Ottawa Trades Council
- Formation: December 19, 1872
- Dissolved: 1877
- Type: Labour union
- Legal status: historical
- Headquarters: Ottawa, Ontario, Canada
- Region served: Canada
- Official language: English, French

= Ottawa Trades Council =

Ottawa Trades Council was the first local labour central body established to unite workers in the city of Ottawa, Canada.

==History==
It was founded on December 19, 1872, at the St. Lawrence Hotel. The executive had representation from the bricklayers and masons, limestone cutters, plasterers, and the typographical union. This meeting of Ottawa's unions was the result of a contractor who left town leaving his workers unpaid. A pro-union paper, the Ontario Workman, reported that "By this action, you will observe that the trades men of the capital mean business, as regards the steps necessary to be taken towards the making of a lien law a fact in this Dominion".

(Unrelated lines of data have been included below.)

-- ==== Sys2Proof/Laws/State.lean ====
section
/-!
SUPPORT. The fields of the state after each named update, and the registers after a write of one field.
-/

namespace Sys2Proof.Machine

/-! ### Register fields -/

theorem Regs.get_set (r : Regs) (f : Fld) (v : Nat) : (Regs.set r f v).get f = v % 2 ^ f.w := by
  induction r with
  | nil => simp [Regs.set, Regs.get]
  | cons a r ih =>
    obtain ⟨k, u⟩ := a
    simp only [Regs.set]
    split
    · simp [Regs.get]
    · split
      · simp [Regs.get]
      · rename_i h _; simp [Regs.get, h, ih]

theorem Regs.get_set_of_ne (r : Regs) {f g : Fld} (h : f ≠ g) (v : Nat) : (Regs.set r f v).get g = r.get g := by
  induction r with
  | nil => simp [Regs.set, Regs.get, h]
  | cons a r ih =>
    obtain ⟨k, u⟩ := a
    simp only [Regs.set]
    split
    · subst_vars; simp [Regs.get, h]
    · split
      · simp [Regs.get, h]
      · simp [Regs.get, ih]

@[simp] theorem State.get_set (s : State) (f : Fld) (v : Nat) : (s.set f v).get f = v % 2 ^ f.w := Regs.get_set ..

theorem State.get_set_ne (s : State) {f g : Fld} (h : f ≠ g) (v : Nat) : (s.set f v).get g = s.get g :=
  Regs.get_set_of_ne _ h _

@[simp] theorem State.get_setB (s : State) (f : Fld) (b : Bool) : (s.setB f b).get f = b2n b % 2 ^ f.w :=
  Regs.get_set ..

theorem State.get_setB_ne (s : State) {f g : Fld} (h : f ≠ g) (b : Bool) : (s.setB f b).get g = s.get g :=
  Regs.get_set_of_ne _ h _

theorem State.get_inc_ne (s : State) {f g : Fld} (h : f ≠ g) : (s.inc f).get g = s.get g := Regs.get_set_of_ne _ h _

theorem State.get_setBit_ne (s : State) {f g : Fld} (h : f ≠ g) (i : Nat) : (s.setBit f i).get g = s.get g :=
  Regs.get_set_of_ne _ h _

theorem State.get_clrBit_ne (s : State) {f g : Fld} (h : f ≠ g) (i : Nat) : (s.clrBit f i).get g = s.get g :=
  Regs.get_set_of_ne _ h _

@[simp] theorem State.get_reply (s : State) (q : Req) (c : RespCode) (d : Nat) (f : Fld) :
    (s.reply q c d).get f = s.get f := rfl

@[simp] theorem State.get_updCore (s : State) (c : Nat) (g : Core → Core) (f : Fld) :
    (s.updCore c g).get f = s.get f := rfl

The new Ottawa council pressed for the Mechanics Lien Act in Ontario to guarantee wages. The Ottawa and Hamilton Labour Councils joined forces with the Toronto Trades Council to obtain this new law. Buoyed by its success it initiated the first official labour meeting with a Canadian Prime Minister in 1873. It took part in the formation of the first national central labour body, the Canadian Labour Union in 1873 and hosted its second convention in 1874 at the Parliament Buildings in Ottawa. In 1874 the council's president, Daniel O'Donoghue, was elected to the Ontario Legislature. An economic depression in the 1870s resulted in the demise of much the Ottawa and Canada Labour movement and the Ottawa Trades Council also fell victim. There is no trace of it after 1877.